/-- An accepted window without a verdict record (R152, R318). -/
structure Window where
  index : Nat := 0
  /-- lowest port of its image stream, and column in it (R331); 0 for sound -/
  src : Nat := 0
  column : Nat := 0
  sound : Bool := false
  gen : Nat := 0
  incomplete : Bool := false
  /-- last-sample instant, once it has entered (R342) -/
  tLast : Option Nat := none
deriving DecidableEq, Repr

/-- A verdict token (R177). -/
structure VToken where
  cls : Nat := 0
  reject : Bool := false
  shed : Bool := false
  score : BitVec 16 := 0
  aux0 : BitVec 16 := 0
  aux1 : BitVec 16 := 0
deriving DecidableEq, Repr

/-- An episode of windows not accepted (R394). -/
structure GapEpisode where
  count : Nat := 0
  first : Nat := 0
  last : Nat := 0
  frames : Bool := false
deriving DecidableEq, Repr

/-- Why a drain runs (R301, R420). -/
inductive DrainWhy where
  | staged | coldReload | unload | restart
  /-- a span peer left (R420) -/
  | peerLeft
  /-- stop-on-removal (R20) -/
  | stopOnRemoval
  /-- a cold load was aborted after its drain began (R312) -/
  | aborted
deriving DecidableEq, Repr

/-- Why an unload scrub of a partition's regions runs (R211, R449, R307, R315). -/
inductive ScrubWhy where
  | toEmpty | fault | coldReload
deriving DecidableEq, Repr

/-- A declared queue in force (R136, R143-R145, R157). -/
structure QueueSt where
  cfg : QueueRec := {}
  /-- the tile of its first segment -/
  tile : Nat := 0
  /-- queue segments and spill segments: tile, base register and flits of each (R136, R276) -/
  places : List (Nat × Nat × Nat) := []
  spills : List (Nat × Nat × Nat) := []
  /-- ring position of the head and flits held, in the queue and in its spill segment; the flits stand in block memory -/
  head : Nat := 0
  count : Nat := 0
  segHead : Nat := 0
  segCount : Nat := 0
  spilling : Bool := false
  /-- it has entered the spilling state in the episode that is open (R157) -/
  inEpisode : Bool := false
  occHigh : Nat := 0
  episodes : Nat := 0
  spilled : Nat := 0
  segHigh : Nat := 0
deriving DecidableEq, Repr

/-- A box, inclusive (R165). -/
structure Box where
  x0 : Nat
  y0 : Nat
  x1 : Nat
  y1 : Nat
deriving DecidableEq, Repr

/-- An open component of an extraction stage: its label, extent, area, first pixel in raster order, pixel of its highest score
element with that element and the features there, and the last row that holds a pixel (R165, R166, R494). -/
structure Comp where
  label : Nat
  box : Box
  area : Nat
  first : Nat
  best : Nat
  score : Nat
  feats : List Nat
  lastRow : Nat
deriving DecidableEq, Repr

/-- An extraction under way: the next pixel, open components, labels of the row above and of the present row, components shed for
want of a label. A label of 0 is none; a shed component's pixels have label 4,097. -/
structure Scan where
  pixel : Nat := 0
  opened : List Comp := []
  above : List Nat := []
  row : List Nat := []
  shed : Nat := 0
deriving DecidableEq, Repr

/-- A stage that takes T-class tokens, or turns a raster into them, at work on a window (R139-R141, R148-R150, R158,
R164-R175). -/
structure StageSt where
  number : Nat := 0
  opcode : Nat := 0
  /-- flits of the token now arriving, oldest first -/
  cur : List Flit := []
  /-- whole tokens taken for the window, oldest first -/
  tokens : List (List Flit) := []
  /-- count still to be taken, once the window token has arrived (R140) -/
  expect : Option Nat := none
  /-- members already complete, while message passing takes its edges (R168) -/
  members : Option (List (List Flit)) := none
  /-- the verdict stage: window tokens taken for the window (R175) -/
  wtokens : Nat := 0
  scan : Scan := {}
  /-- elements taken for an extraction's next pixel: its mask, score and features; the verdict stage's logits in `scores` -/
  mask : List Nat := []
  scores : List Nat := []
  feats : List Nat := []
  /-- excess tokens still to be discarded (R140) -/
  discard : Nat := 0
  /-- SHED seen for the window (R167) -/
  shedIn : Bool := false
  shedMode : Bool := false
  shedCandidates : Nat := 0
  shedWindows : Nat := 0
  shedEpisodes : Nat := 0
deriving DecidableEq, Repr

/-- Fabric-side work of a partition. -/
structure Fabric where
  queues : List QueueSt := []
  /-- timer start of each cycle of the cycle table, none when stopped (R144) -/
  timers : List (Option Nat) := []
  /-- opening time of the open spill episode (R146) -/
  spillOpen : Option Nat := none
  spillEpisodes : Nat := 0
  lastDrain : Nat := 0
  stages : List StageSt := []
  claims : List Claim := []
  /-- context that the old image occupied, until its scrub after a commit (R213); regions beyond L' (R205) -/
  postScrub : Option (List RegionId) := none
deriving DecidableEq, Repr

THE PROBLEM - Return each line from the data where the string "work" can be found.

EXERCISE RESPONSE -
/-- A stage that takes T-class tokens, or turns a raster into them, at work on a window (R139-R141, R148-R150, R158,
/-- Fabric-side work of a partition. -/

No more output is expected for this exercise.